Tout bien pesé, on rit alors beaucoup, au moins en dedans. On rit en silence, la respiration en sursis de la mourante tenant lieu de bande son. Ce silence, on l'accepte aussi. Pâle et diaphane, yeux fiévreux, Maxence Reyest une impeccable agonisante, aux râles inguérissables et aux gestes finissants. En cet instant elle n'est pas seule, plutôt bien entourée, dans l'entre deux. Entourée de morts et vivants. Ce n'est au début pas si facile de distinguer les uns d'autres. De sa place, au milieu. Parmi tous ces personnages, lesquels sont donc les fantômes de ses rêves et regrets? Et parmi eux lesquels sont les derniers accompagnants- frère, soeur, docteur- ceux-là pas au mieux de leur forme, du moins dans le regard de la mourante. Les endeuillés surgissent d'une porte noire et béante, leurs gestes souffrent saccadés et leurs pas tremblent. Les fantômes nés de ses délires ultimes, sont quant à eux souvent des bons vivants, doubles bondissants, qui batifolent, se taquinent et se poursuivent dans le plus simple appareil. Dans ces deux mondes dont elle est le point de rencontre, et sous ces deux lumières, le malaise se dissipe par l'effet libérateur d'un burlesque grinçant. Cette dé-dramatisation ne tourne jamais au ridicule, pourtant. De temps en temps la presque morte s'extrait de sa situation, pour s'adresser à nous posément droit dans les yeux. Ces moments nous permettent de relâcher quelque peu la tension, et aussi de nous faire prendre conscience qu'il s'agit pour le reste d'un pur théatre sans texte. Muet mais jamais ennuyeux, parfaitement chorégraphié et joué avec jubilation- certains matérieux déja travaillés dans vieille nuit ici réordonnés. Le tout est d'une claire et irréprochable construction.
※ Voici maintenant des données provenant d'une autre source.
-- ==== Sys2Proof/Machine/Grant.lean ====
section
/-!
DEFINITION. Grants of the noise random generator (spec file 10, R271): what each requester does with its bytes.
-/
namespace Sys2Proof.Machine
open Sys2Proof

/-- What a draw of the management gives: the new SLS, behind which a transition's record is deleted (R130, R352); the boot's part of the
spill epochs (R239); the seed of the loop generators (R339); DRS and DID (R350). -/
def State.grantMgmt (s : State) (tag : Nat) (bytes : List Byte) : State :=
  match tag with
  | 1 =>
    let s1 := { s with peat := s.peat.store bytes }.deriveDsk.sealAll.wakeUnseal
    if s1.boot.newState then { s1 with lc := { s1.lc with record := none }, boot := { s1.boot with newState := false } } else s1
  | 2 => { s with dg := { s.dg with bootEp := leNat bytes } }
  | 3 => { s with tlSeed := bytes }
  | 4 => { s with lc := { s.lc with drs := some (bytes.take 32), did := some (bytes.drop 32) } }.deriveDsk
  | _ => s

/-- A spill's nonce: the context is sealed and written, and a command that waits for a slot takes it (R236). -/
def State.grantSpill (s : State) (k : Nat) (bytes : List Byte) : State :=
  let s1 := s.spill k bytes
  match s1.cmds.find? (fun c => c.2.phase == .waitSlot) with
  | some (id, _) => s1.dgNext id
  | none => s1

/-- What a grant gives its requester: whole blocks, of which a chunk stays reserved until it arrives. -/
def State.grant (s : State) (r : NrgReq) (blocks : List (List Byte)) : State :=
  let bytes := blocks.flatten.take r.left
  match r.who with
  | .cmd id => s.grantCmd id bytes
  | .chunk id => s.modCmd id (fun c => { c with chunk := blocks })
  | .expander e => s.seed e bytes
  | .spillNonce k => s.grantSpill k bytes
  | .management tag => s.grantMgmt tag bytes
  | .mailbox key => { s with mbx := mmod s.mbx key (fun m => { m with rand := bytes }) }
  | .port k => s.linkGrant k bytes
  | .peer id => s.peerGrant id bytes
  | .card p => s.cardGrant p bytes

/-- KEY_GRADE_GRANT: the request at the head is granted once the ready pool holds all of it, in whole blocks: none goes to two consumers
(R268, R271). NRG_OUT counts the blocks that leave the generator. -/
def execKeyGradeGrant (s : State) : Host.Outcome State Fault Refusal :=
  match nextReq s.nrg.queue with
  | none => .next s
  | some r =>
    let n := ceilDiv r.left 32
    if n ≤ s.nrg.ready.length then
      let s1 := { s with nrg := { s.nrg with ready := s.nrg.ready.drop n, queue := s.nrg.queue.erase r } }
      let s2 := match r.who with | .chunk _ => s1 | _ => s1.incF Reg.NRG_OUT 31 0 n
      .next ((s2.grant r (s.nrg.ready.take n)).fillReady)
    else .next s

end Sys2Proof.Machine
end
Sans ostentation, donc un beau pas vers la réalisation de l'idéal interdisciplinaire. Déja à ce stade, car je suis le témoin privilégié d'un premier filage, l'oeuvre a alors encore un mois devant elle pour s'affiner. Isabelle Esposito semble résolue à gommer de la pièce tout ce qui lui semble encore trop naturaliste en état... Pour ma part je suis heureux du premier résultat, les yeux ouvert sur l'insaissable qui se délite, l'âpre fugacité de souvenirs sitôt condamnés. Yeux ouvert sur la mort vue en face sans tricher ni happy end, mais avec lucidité et tendresse, pour exorciser les peurs et cicatriser les regrets. Elle est morte bientôt mais reste vivante... jusqu'au dernier instant.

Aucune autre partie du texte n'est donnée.